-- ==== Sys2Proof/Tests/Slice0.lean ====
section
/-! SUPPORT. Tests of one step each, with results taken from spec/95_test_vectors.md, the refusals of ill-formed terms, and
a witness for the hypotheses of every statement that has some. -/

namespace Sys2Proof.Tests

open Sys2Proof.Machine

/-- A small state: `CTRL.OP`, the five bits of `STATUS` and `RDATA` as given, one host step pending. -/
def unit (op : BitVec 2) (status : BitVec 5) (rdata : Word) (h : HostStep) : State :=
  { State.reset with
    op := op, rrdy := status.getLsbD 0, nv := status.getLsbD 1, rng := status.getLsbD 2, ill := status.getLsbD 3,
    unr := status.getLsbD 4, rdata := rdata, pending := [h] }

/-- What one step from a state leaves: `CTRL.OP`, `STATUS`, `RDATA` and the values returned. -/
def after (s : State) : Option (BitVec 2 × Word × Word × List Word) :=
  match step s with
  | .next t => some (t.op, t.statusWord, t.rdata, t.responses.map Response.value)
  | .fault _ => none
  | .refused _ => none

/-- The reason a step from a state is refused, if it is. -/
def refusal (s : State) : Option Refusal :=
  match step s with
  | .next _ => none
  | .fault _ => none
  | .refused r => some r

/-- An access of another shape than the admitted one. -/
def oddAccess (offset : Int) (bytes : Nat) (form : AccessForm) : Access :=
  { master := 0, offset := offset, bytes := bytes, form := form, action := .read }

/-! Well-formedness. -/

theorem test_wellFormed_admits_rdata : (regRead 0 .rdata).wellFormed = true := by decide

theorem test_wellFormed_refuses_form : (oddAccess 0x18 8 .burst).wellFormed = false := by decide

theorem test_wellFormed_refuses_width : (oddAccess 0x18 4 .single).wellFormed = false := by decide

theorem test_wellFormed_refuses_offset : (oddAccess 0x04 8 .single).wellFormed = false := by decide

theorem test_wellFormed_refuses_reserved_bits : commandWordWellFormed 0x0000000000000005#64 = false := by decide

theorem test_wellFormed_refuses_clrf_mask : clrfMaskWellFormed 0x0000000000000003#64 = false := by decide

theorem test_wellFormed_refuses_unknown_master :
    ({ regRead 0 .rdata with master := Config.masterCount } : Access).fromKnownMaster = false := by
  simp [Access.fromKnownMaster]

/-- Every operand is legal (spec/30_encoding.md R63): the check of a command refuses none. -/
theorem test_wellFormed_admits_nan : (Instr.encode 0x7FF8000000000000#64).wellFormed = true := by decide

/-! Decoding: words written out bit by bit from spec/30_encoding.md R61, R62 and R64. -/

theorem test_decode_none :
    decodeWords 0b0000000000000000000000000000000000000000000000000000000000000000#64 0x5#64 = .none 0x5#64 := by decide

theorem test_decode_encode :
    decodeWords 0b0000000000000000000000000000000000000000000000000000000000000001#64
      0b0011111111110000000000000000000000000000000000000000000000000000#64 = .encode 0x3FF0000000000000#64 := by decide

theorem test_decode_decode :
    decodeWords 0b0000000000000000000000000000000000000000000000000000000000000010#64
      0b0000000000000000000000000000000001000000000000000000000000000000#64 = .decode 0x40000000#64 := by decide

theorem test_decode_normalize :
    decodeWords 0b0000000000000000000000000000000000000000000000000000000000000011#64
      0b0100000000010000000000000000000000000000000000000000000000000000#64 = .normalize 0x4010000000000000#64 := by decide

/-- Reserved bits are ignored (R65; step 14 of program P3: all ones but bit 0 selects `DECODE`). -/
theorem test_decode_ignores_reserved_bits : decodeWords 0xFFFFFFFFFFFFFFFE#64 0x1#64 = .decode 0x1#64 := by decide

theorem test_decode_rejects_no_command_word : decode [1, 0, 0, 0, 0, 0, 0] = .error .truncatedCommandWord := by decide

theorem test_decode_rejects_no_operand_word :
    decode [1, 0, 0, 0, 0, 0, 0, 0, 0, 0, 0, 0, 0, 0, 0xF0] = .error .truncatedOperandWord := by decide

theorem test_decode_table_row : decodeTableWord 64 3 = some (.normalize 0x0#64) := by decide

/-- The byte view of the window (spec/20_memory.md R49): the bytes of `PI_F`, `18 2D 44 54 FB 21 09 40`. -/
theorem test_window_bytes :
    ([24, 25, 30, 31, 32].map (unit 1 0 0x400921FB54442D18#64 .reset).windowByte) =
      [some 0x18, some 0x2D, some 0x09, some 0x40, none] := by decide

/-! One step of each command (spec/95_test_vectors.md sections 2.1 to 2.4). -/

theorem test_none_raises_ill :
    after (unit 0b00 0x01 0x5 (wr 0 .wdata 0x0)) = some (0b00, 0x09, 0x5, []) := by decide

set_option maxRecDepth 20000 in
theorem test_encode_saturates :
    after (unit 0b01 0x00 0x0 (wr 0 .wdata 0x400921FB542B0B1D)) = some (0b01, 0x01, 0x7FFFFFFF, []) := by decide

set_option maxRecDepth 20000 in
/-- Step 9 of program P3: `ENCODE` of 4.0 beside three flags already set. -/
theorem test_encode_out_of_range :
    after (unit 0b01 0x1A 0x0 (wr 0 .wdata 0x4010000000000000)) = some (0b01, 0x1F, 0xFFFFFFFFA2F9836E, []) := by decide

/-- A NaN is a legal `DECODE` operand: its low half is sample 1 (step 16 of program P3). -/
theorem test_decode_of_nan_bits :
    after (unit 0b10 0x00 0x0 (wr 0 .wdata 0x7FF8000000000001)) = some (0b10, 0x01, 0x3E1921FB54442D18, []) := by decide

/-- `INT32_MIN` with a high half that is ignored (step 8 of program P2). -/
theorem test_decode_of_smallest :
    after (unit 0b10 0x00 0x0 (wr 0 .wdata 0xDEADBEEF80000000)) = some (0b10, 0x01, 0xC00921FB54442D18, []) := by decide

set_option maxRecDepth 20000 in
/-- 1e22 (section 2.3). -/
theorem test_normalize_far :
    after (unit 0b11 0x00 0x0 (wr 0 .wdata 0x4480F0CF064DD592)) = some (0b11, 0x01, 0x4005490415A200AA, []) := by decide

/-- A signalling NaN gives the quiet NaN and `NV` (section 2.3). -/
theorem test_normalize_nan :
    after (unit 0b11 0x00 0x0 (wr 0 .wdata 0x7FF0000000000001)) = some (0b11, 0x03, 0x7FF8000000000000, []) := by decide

Task item: Take each line above that holds the string "half" and copy it.

Exercise output:
/-- A NaN is a legal `DECODE` operand: its low half is sample 1 (step 16 of program P3). -/
/-- `INT32_MIN` with a high half that is ignored (step 8 of program P2). -/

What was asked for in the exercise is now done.